_TASK OBJECTIVE_
Gather every line of the entries that includes the word "dieCorrections".

⁂

-- ==== Sys2Proof/Laws/State.lean ====
section
/-! SUPPORT. What each update of the state leaves in each field: one lemma for a field and an update, so that no
later proof unfolds a record update. -/

namespace Sys2Proof.Machine

variable (s : State)

@[simp] theorem State.setG_turns (g : Group) : (s.setG g).turns = s.turns := rfl
@[simp] theorem State.setG_cur (g : Group) : (s.setG g).cur = s.cur := rfl
@[simp] theorem State.setG_fresh (g : Group) : (s.setG g).fresh = s.fresh := rfl
@[simp] theorem State.setG_free (g : Group) : (s.setG g).free = s.free := rfl
@[simp] theorem State.setG_clock (g : Group) : (s.setG g).clock = s.clock := rfl
@[simp] theorem State.setG_err (g : Group) : (s.setG g).err = s.err := rfl
@[simp] theorem State.setG_interlock (g : Group) : (s.setG g).interlock = s.interlock := rfl
@[simp] theorem State.setG_groups (g : Group) : (s.setG g).groups = s.groups.put s.cur g := rfl
@[simp] theorem State.setG_chunks (g : Group) : (s.setG g).chunks = s.chunks := rfl
@[simp] theorem State.setG_cores (g : Group) : (s.setG g).cores = s.cores := rfl
@[simp] theorem State.setG_clusters (g : Group) : (s.setG g).clusters = s.clusters := rfl
@[simp] theorem State.setG_mem (g : Group) : (s.setG g).mem = s.mem := rfl
@[simp] theorem State.setG_poison (g : Group) : (s.setG g).poison = s.poison := rfl
@[simp] theorem State.setG_l2 (g : Group) : (s.setG g).l2 = s.l2 := rfl
@[simp] theorem State.setG_pins (g : Group) : (s.setG g).pins = s.pins := rfl
@[simp] theorem State.setG_served (g : Group) : (s.setG g).served = s.served := rfl
@[simp] theorem State.setG_reuse (g : Group) : (s.setG g).reuse = s.reuse := rfl
@[simp] theorem State.setG_contexts (g : Group) : (s.setG g).contexts = s.contexts := rfl
@[simp] theorem State.setG_grids (g : Group) : (s.setG g).grids = s.grids := rfl
@[simp] theorem State.setG_teams (g : Group) : (s.setG g).teams = s.teams := rfl
@[simp] theorem State.setG_gangs (g : Group) : (s.setG g).gangs = s.gangs := rfl
@[simp] theorem State.setG_queueTable (g : Group) : (s.setG g).queueTable = s.queueTable := rfl
@[simp] theorem State.setG_queueSeen (g : Group) : (s.setG g).queueSeen = s.queueSeen := rfl
@[simp] theorem State.setG_requests (g : Group) : (s.setG g).requests = s.requests := rfl
@[simp] theorem State.setG_cmds (g : Group) : (s.setG g).cmds = s.cmds := rfl
@[simp] theorem State.setG_rounds (g : Group) : (s.setG g).rounds = s.rounds := rfl
@[simp] theorem State.setG_messages (g : Group) : (s.setG g).messages = s.messages := rfl
@[simp] theorem State.setG_wakes (g : Group) : (s.setG g).wakes = s.wakes := rfl
@[simp] theorem State.setG_routers (g : Group) : (s.setG g).routers = s.routers := rfl
@[simp] theorem State.setG_windows (g : Group) : (s.setG g).windows = s.windows := rfl
@[simp] theorem State.setG_streams (g : Group) : (s.setG g).streams = s.streams := rfl
@[simp] theorem State.setG_hostOut (g : Group) : (s.setG g).hostOut = s.hostOut := rfl
@[simp] theorem State.setG_framesDropped (g : Group) : (s.setG g).framesDropped = s.framesDropped := rfl
@[simp] theorem State.setG_windowFails (g : Group) : (s.setG g).windowFails = s.windowFails := rfl
@[simp] theorem State.setG_hostWaits (g : Group) : (s.setG g).hostWaits = s.hostWaits := rfl
@[simp] theorem State.setG_ports (g : Group) : (s.setG g).ports = s.ports := rfl
@[simp] theorem State.setG_allow (g : Group) : (s.setG g).allow = s.allow := rfl
@[simp] theorem State.setG_peerSeq (g : Group) : (s.setG g).peerSeq = s.peerSeq := rfl
@[simp] theorem State.setG_peerSends (g : Group) : (s.setG g).peerSends = s.peerSends := rfl
@[simp] theorem State.setG_peerDone (g : Group) : (s.setG g).peerDone = s.peerDone := rfl
@[simp] theorem State.setG_peerOut (g : Group) : (s.setG g).peerOut = s.peerOut := rfl
@[simp] theorem State.setG_seq (g : Group) : (s.setG g).seq = s.seq := rfl
@[simp] theorem State.setG_resets (g : Group) : (s.setG g).resets = s.resets := rfl
@[simp] theorem State.setG_off (g : Group) : (s.setG g).off = s.off := rfl
@[simp] theorem State.setG_boot (g : Group) : (s.setG g).boot = s.boot := rfl
@[simp] theorem State.setG_spares (g : Group) : (s.setG g).spares = s.spares := rfl
@[simp] theorem State.setG_controls (g : Group) : (s.setG g).controls = s.controls := rfl
@[simp] theorem State.setG_inForce (g : Group) : (s.setG g).inForce = s.inForce := rfl
@[simp] theorem State.setG_firmwareAt (g : Group) : (s.setG g).firmwareAt = s.firmwareAt := rfl
@[simp] theorem State.setG_firmwareWrites (g : Group) : (s.setG g).firmwareWrites = s.firmwareWrites := rfl
@[simp] theorem State.setG_controlsWas (g : Group) : (s.setG g).controlsWas = s.controlsWas := rfl
@[simp] theorem State.setG_clamps (g : Group) : (s.setG g).clamps = s.clamps := rfl
@[simp] theorem State.setG_dmaDrops (g : Group) : (s.setG g).dmaDrops = s.dmaDrops := rfl
@[simp] theorem State.setG_clockStep (g : Group) : (s.setG g).clockStep = s.clockStep := rfl
@[simp] theorem State.setG_powerStep (g : Group) : (s.setG g).powerStep = s.powerStep := rfl
@[simp] theorem State.setG_coolant (g : Group) : (s.setG g).coolant = s.coolant := rfl
@[simp] theorem State.setG_dieCorrections (g : Group) : (s.setG g).dieCorrections = s.dieCorrections := rfl

@[simp] theorem State.setGroup_turns (k : Nat) (g : Group) : (s.setGroup k g).turns = s.turns := rfl
@[simp] theorem State.setGroup_cur (k : Nat) (g : Group) : (s.setGroup k g).cur = s.cur := rfl
@[simp] theorem State.setGroup_fresh (k : Nat) (g : Group) : (s.setGroup k g).fresh = s.fresh := rfl
@[simp] theorem State.setGroup_free (k : Nat) (g : Group) : (s.setGroup k g).free = s.free := rfl
@[simp] theorem State.setGroup_clock (k : Nat) (g : Group) : (s.setGroup k g).clock = s.clock := rfl
@[simp] theorem State.setGroup_err (k : Nat) (g : Group) : (s.setGroup k g).err = s.err := rfl
@[simp] theorem State.setGroup_interlock (k : Nat) (g : Group) : (s.setGroup k g).interlock = s.interlock := rfl
@[simp] theorem State.setGroup_groups (k : Nat) (g : Group) : (s.setGroup k g).groups = s.groups.put k g := rfl
@[simp] theorem State.setGroup_chunks (k : Nat) (g : Group) : (s.setGroup k g).chunks = s.chunks := rfl
@[simp] theorem State.setGroup_cores (k : Nat) (g : Group) : (s.setGroup k g).cores = s.cores := rfl
@[simp] theorem State.setGroup_clusters (k : Nat) (g : Group) : (s.setGroup k g).clusters = s.clusters := rfl
@[simp] theorem State.setGroup_mem (k : Nat) (g : Group) : (s.setGroup k g).mem = s.mem := rfl
@[simp] theorem State.setGroup_poison (k : Nat) (g : Group) : (s.setGroup k g).poison = s.poison := rfl
@[simp] theorem State.setGroup_l2 (k : Nat) (g : Group) : (s.setGroup k g).l2 = s.l2 := rfl
@[simp] theorem State.setGroup_pins (k : Nat) (g : Group) : (s.setGroup k g).pins = s.pins := rfl
@[simp] theorem State.setGroup_served (k : Nat) (g : Group) : (s.setGroup k g).served = s.served := rfl
@[simp] theorem State.setGroup_reuse (k : Nat) (g : Group) : (s.setGroup k g).reuse = s.reuse := rfl
@[simp] theorem State.setGroup_contexts (k : Nat) (g : Group) : (s.setGroup k g).contexts = s.contexts := rfl
@[simp] theorem State.setGroup_grids (k : Nat) (g : Group) : (s.setGroup k g).grids = s.grids := rfl
@[simp] theorem State.setGroup_teams (k : Nat) (g : Group) : (s.setGroup k g).teams = s.teams := rfl
@[simp] theorem State.setGroup_gangs (k : Nat) (g : Group) : (s.setGroup k g).gangs = s.gangs := rfl
@[simp] theorem State.setGroup_queueTable (k : Nat) (g : Group) : (s.setGroup k g).queueTable = s.queueTable := rfl
@[simp] theorem State.setGroup_queueSeen (k : Nat) (g : Group) : (s.setGroup k g).queueSeen = s.queueSeen := rfl
@[simp] theorem State.setGroup_requests (k : Nat) (g : Group) : (s.setGroup k g).requests = s.requests := rfl
@[simp] theorem State.setGroup_cmds (k : Nat) (g : Group) : (s.setGroup k g).cmds = s.cmds := rfl
@[simp] theorem State.setGroup_rounds (k : Nat) (g : Group) : (s.setGroup k g).rounds = s.rounds := rfl
@[simp] theorem State.setGroup_messages (k : Nat) (g : Group) : (s.setGroup k g).messages = s.messages := rfl
@[simp] theorem State.setGroup_wakes (k : Nat) (g : Group) : (s.setGroup k g).wakes = s.wakes := rfl
@[simp] theorem State.setGroup_routers (k : Nat) (g : Group) : (s.setGroup k g).routers = s.routers := rfl
@[simp] theorem State.setGroup_windows (k : Nat) (g : Group) : (s.setGroup k g).windows = s.windows := rfl
@[simp] theorem State.setGroup_streams (k : Nat) (g : Group) : (s.setGroup k g).streams = s.streams := rfl
@[simp] theorem State.setGroup_hostOut (k : Nat) (g : Group) : (s.setGroup k g).hostOut = s.hostOut := rfl
@[simp] theorem State.setGroup_framesDropped (k : Nat) (g : Group) : (s.setGroup k g).framesDropped = s.framesDropped := rfl
@[simp] theorem State.setGroup_windowFails (k : Nat) (g : Group) : (s.setGroup k g).windowFails = s.windowFails := rfl
@[simp] theorem State.setGroup_hostWaits (k : Nat) (g : Group) : (s.setGroup k g).hostWaits = s.hostWaits := rfl
@[simp] theorem State.setGroup_ports (k : Nat) (g : Group) : (s.setGroup k g).ports = s.ports := rfl
@[simp] theorem State.setGroup_allow (k : Nat) (g : Group) : (s.setGroup k g).allow = s.allow := rfl
@[simp] theorem State.setGroup_peerSeq (k : Nat) (g : Group) : (s.setGroup k g).peerSeq = s.peerSeq := rfl
@[simp] theorem State.setGroup_peerSends (k : Nat) (g : Group) : (s.setGroup k g).peerSends = s.peerSends := rfl
@[simp] theorem State.setGroup_peerDone (k : Nat) (g : Group) : (s.setGroup k g).peerDone = s.peerDone := rfl
@[simp] theorem State.setGroup_peerOut (k : Nat) (g : Group) : (s.setGroup k g).peerOut = s.peerOut := rfl
@[simp] theorem State.setGroup_seq (k : Nat) (g : Group) : (s.setGroup k g).seq = s.seq := rfl
@[simp] theorem State.setGroup_resets (k : Nat) (g : Group) : (s.setGroup k g).resets = s.resets := rfl
@[simp] theorem State.setGroup_off (k : Nat) (g : Group) : (s.setGroup k g).off = s.off := rfl
@[simp] theorem State.setGroup_boot (k : Nat) (g : Group) : (s.setGroup k g).boot = s.boot := rfl
@[simp] theorem State.setGroup_spares (k : Nat) (g : Group) : (s.setGroup k g).spares = s.spares := rfl
@[simp] theorem State.setGroup_controls (k : Nat) (g : Group) : (s.setGroup k g).controls = s.controls := rfl
@[simp] theorem State.setGroup_inForce (k : Nat) (g : Group) : (s.setGroup k g).inForce = s.inForce := rfl
@[simp] theorem State.setGroup_firmwareAt (k : Nat) (g : Group) : (s.setGroup k g).firmwareAt = s.firmwareAt := rfl
@[simp] theorem State.setGroup_firmwareWrites (k : Nat) (g : Group) : (s.setGroup k g).firmwareWrites = s.firmwareWrites := rfl
@[simp] theorem State.setGroup_controlsWas (k : Nat) (g : Group) : (s.setGroup k g).controlsWas = s.controlsWas := rfl
@[simp] theorem State.setGroup_clamps (k : Nat) (g : Group) : (s.setGroup k g).clamps = s.clamps := rfl
@[simp] theorem State.setGroup_dmaDrops (k : Nat) (g : Group) : (s.setGroup k g).dmaDrops = s.dmaDrops := rfl
@[simp] theorem State.setGroup_clockStep (k : Nat) (g : Group) : (s.setGroup k g).clockStep = s.clockStep := rfl
@[simp] theorem State.setGroup_powerStep (k : Nat) (g : Group) : (s.setGroup k g).powerStep = s.powerStep := rfl
@[simp] theorem State.setGroup_coolant (k : Nat) (g : Group) : (s.setGroup k g).coolant = s.coolant := rfl
@[simp] theorem State.setGroup_dieCorrections (k : Nat) (g : Group) : (s.setGroup k g).dieCorrections = s.dieCorrections := rfl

⁂

_REPLY_
@[simp] theorem State.setG_dieCorrections (g : Group) : (s.setG g).dieCorrections = s.dieCorrections := rfl
@[simp] theorem State.setGroup_dieCorrections (k : Nat) (g : Group) : (s.setGroup k g).dieCorrections = s.dieCorrections := rfl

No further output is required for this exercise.